Work to be completed = Lines containing the word "hbounds" are the ones to copy from the records below.

Data supplied =
____
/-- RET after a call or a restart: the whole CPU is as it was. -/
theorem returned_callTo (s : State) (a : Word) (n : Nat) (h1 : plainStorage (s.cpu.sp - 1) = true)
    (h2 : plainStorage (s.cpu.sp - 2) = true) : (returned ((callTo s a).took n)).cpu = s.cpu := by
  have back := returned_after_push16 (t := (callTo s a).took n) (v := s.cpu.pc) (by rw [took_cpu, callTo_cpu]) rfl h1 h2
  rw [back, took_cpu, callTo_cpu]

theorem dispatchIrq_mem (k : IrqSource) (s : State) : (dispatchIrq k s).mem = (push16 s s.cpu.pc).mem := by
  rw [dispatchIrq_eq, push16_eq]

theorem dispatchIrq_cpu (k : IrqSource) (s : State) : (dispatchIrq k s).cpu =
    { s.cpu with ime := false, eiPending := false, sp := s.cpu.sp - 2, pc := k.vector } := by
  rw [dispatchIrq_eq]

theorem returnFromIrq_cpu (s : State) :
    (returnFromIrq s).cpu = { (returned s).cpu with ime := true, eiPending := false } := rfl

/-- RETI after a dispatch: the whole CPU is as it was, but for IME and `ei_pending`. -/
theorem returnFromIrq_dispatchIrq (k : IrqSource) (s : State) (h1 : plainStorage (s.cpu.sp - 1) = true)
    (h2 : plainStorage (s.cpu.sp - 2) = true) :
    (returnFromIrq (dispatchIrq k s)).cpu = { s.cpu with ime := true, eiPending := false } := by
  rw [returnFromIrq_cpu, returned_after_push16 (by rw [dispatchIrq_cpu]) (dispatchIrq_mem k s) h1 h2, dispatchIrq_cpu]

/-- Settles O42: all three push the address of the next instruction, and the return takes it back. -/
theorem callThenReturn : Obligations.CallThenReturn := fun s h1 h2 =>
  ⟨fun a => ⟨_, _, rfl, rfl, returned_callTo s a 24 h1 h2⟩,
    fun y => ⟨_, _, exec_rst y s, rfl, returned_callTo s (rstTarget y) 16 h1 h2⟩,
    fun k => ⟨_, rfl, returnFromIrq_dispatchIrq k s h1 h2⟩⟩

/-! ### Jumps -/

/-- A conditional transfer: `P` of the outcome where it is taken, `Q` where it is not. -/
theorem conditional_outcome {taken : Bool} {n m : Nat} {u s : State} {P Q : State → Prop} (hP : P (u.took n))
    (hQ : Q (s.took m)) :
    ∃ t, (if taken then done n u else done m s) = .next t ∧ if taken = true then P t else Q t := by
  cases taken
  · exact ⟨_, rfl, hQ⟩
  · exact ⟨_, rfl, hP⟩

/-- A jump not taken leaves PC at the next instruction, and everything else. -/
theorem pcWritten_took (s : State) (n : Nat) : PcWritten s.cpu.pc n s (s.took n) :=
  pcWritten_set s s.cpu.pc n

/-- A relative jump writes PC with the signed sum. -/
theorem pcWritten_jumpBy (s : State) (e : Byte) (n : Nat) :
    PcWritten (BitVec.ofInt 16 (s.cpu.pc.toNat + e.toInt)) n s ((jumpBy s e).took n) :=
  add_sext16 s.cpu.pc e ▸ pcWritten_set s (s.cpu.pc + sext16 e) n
____
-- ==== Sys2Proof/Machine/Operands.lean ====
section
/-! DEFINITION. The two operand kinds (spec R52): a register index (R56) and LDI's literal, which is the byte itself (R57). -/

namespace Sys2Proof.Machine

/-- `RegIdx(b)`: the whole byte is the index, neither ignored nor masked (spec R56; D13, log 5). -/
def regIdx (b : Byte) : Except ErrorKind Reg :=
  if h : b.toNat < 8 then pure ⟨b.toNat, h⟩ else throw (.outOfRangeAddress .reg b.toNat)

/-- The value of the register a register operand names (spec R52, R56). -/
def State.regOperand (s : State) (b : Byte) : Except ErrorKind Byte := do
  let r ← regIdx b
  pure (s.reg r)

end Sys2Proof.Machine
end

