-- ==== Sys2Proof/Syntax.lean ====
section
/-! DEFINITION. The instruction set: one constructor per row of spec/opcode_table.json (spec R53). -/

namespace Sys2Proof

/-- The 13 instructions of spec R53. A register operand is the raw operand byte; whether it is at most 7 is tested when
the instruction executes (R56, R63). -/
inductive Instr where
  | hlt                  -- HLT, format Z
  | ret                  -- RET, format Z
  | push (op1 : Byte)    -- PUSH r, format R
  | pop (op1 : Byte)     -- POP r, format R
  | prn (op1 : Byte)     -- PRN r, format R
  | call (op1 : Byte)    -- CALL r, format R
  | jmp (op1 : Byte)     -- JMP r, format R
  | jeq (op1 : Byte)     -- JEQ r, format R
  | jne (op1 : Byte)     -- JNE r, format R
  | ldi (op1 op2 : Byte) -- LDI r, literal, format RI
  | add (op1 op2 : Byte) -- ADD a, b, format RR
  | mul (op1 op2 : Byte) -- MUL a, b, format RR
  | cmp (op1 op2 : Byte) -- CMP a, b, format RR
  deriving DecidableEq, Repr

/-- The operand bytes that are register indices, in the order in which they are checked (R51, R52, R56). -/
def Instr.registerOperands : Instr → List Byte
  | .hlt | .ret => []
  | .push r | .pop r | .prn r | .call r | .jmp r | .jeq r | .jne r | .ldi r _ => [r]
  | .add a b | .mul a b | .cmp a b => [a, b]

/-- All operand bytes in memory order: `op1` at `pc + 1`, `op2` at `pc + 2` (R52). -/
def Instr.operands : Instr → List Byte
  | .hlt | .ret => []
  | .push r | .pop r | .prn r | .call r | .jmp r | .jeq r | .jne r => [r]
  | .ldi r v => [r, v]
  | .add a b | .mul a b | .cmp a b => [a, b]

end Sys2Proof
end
____
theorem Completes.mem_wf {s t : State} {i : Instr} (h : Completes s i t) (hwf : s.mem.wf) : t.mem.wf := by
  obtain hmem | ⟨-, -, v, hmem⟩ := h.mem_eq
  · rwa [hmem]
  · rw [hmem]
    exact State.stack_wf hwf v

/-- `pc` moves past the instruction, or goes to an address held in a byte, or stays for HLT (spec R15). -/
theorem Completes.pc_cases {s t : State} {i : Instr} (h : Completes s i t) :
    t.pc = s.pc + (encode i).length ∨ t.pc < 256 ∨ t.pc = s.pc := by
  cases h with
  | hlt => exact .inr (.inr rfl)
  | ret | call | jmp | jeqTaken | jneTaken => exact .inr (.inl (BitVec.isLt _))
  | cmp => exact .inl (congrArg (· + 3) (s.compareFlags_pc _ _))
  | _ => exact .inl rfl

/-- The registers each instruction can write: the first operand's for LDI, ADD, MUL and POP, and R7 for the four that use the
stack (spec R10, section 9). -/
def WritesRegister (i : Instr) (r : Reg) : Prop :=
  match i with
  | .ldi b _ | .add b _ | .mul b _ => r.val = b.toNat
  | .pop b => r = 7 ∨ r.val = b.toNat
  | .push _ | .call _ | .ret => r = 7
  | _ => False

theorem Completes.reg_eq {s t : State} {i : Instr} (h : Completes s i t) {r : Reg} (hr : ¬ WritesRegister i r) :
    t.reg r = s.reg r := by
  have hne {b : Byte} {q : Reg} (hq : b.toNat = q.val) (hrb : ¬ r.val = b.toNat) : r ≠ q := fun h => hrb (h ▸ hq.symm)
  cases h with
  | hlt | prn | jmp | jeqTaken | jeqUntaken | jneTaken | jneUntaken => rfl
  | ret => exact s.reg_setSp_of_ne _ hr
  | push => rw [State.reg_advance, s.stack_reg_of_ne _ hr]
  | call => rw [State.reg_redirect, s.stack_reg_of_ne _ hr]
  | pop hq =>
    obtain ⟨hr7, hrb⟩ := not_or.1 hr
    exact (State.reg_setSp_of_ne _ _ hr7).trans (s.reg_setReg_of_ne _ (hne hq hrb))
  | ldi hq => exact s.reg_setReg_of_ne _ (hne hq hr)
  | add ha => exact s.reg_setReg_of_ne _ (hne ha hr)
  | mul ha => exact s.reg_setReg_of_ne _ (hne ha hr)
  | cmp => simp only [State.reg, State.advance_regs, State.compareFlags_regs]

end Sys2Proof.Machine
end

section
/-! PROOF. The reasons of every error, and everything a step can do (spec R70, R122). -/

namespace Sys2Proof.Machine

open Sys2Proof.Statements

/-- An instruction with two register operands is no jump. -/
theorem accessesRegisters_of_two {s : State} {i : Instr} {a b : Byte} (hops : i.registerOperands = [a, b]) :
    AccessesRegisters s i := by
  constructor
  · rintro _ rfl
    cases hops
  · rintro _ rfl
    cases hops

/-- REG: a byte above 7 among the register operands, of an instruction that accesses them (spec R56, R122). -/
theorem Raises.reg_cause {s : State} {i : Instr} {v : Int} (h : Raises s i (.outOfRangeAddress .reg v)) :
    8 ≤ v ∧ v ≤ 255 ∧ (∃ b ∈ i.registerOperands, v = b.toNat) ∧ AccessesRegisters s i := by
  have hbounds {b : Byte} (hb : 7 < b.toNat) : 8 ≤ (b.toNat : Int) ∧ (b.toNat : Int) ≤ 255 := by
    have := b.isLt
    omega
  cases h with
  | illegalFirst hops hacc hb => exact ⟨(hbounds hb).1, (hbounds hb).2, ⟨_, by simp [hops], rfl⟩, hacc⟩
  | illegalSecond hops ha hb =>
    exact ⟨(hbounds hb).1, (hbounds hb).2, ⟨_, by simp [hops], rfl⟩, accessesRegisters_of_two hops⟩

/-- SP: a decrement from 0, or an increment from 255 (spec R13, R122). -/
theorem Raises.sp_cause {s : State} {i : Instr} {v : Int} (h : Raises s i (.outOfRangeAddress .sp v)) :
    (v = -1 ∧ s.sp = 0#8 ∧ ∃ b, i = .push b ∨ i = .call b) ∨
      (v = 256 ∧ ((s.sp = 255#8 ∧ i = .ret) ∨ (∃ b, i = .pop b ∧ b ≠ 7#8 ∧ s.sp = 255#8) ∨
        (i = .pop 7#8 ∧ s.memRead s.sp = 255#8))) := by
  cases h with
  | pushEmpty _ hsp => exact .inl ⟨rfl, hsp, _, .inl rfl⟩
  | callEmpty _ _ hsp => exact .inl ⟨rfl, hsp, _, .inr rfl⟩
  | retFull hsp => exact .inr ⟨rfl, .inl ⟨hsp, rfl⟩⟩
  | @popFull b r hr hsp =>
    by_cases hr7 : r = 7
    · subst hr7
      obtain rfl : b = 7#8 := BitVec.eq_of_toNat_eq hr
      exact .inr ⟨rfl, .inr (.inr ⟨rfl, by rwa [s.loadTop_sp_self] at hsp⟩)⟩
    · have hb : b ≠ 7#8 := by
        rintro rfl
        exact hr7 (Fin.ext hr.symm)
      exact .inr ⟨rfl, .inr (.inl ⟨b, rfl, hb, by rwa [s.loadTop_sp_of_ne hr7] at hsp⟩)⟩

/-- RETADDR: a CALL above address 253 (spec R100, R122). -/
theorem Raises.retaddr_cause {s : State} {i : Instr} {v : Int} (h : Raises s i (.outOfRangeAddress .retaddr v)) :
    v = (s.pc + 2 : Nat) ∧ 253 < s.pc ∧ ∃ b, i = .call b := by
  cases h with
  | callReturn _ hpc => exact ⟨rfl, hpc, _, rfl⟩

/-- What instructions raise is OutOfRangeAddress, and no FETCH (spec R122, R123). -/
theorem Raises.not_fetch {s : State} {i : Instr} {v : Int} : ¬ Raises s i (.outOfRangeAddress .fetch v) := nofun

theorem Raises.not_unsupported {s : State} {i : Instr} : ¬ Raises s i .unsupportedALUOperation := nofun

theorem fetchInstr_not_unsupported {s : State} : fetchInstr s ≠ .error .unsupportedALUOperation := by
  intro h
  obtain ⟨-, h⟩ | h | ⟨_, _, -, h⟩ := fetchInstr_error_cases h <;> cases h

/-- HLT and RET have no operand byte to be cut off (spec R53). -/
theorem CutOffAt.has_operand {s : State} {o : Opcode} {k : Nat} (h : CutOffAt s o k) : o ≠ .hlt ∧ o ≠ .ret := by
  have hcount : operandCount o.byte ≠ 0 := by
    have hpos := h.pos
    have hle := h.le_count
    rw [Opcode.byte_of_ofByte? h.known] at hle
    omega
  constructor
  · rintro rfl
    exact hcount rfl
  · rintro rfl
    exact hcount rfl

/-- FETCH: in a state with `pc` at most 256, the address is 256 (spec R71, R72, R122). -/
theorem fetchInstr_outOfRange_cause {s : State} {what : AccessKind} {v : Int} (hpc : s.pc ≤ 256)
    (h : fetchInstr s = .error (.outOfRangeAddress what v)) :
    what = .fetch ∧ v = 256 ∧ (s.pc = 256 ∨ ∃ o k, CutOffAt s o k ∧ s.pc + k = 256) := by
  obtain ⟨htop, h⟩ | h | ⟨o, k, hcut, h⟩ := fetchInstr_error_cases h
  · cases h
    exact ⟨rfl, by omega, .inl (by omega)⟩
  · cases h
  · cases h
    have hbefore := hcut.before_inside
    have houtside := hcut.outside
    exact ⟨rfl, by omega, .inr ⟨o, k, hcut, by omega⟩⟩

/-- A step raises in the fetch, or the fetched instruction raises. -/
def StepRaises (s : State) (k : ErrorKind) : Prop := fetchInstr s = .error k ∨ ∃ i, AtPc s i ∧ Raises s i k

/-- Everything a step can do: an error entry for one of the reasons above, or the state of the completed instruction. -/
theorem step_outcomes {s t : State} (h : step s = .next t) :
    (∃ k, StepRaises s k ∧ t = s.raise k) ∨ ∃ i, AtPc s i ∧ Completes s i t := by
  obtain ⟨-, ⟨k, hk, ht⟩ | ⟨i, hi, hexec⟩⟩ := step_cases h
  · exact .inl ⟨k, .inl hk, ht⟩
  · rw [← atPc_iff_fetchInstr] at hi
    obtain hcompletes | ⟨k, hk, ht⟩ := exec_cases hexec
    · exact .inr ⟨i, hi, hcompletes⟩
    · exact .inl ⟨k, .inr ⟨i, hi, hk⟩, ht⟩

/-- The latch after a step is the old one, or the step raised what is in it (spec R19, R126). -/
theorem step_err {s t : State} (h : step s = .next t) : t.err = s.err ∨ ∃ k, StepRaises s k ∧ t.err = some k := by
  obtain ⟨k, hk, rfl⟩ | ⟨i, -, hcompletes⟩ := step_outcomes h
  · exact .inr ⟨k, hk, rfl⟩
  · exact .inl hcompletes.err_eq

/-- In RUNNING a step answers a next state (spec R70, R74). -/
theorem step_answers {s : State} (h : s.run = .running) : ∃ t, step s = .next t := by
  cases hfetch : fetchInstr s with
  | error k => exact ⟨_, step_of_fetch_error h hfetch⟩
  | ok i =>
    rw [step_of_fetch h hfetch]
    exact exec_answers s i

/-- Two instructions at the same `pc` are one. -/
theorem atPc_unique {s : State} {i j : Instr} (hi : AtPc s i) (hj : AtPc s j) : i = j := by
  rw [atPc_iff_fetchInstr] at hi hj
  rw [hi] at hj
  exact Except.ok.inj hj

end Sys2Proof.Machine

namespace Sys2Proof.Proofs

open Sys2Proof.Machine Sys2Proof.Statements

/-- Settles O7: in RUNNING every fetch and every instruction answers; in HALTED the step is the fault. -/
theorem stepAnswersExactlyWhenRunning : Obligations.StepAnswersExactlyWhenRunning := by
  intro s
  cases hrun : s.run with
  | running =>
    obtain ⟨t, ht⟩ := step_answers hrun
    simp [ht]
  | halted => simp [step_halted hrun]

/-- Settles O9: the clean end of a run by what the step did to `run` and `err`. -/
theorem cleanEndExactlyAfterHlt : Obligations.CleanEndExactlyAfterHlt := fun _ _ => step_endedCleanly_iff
____
Response to the task =
  have hbounds {b : Byte} (hb : 7 < b.toNat) : 8 ≤ (b.toNat : Int) ∧ (b.toNat : Int) ≤ 255 := by
  | illegalFirst hops hacc hb => exact ⟨(hbounds hb).1, (hbounds hb).2, ⟨_, by simp [hops], rfl⟩, hacc⟩
    exact ⟨(hbounds hb).1, (hbounds hb).2, ⟨_, by simp [hops], rfl⟩, accessesRegisters_of_two hops⟩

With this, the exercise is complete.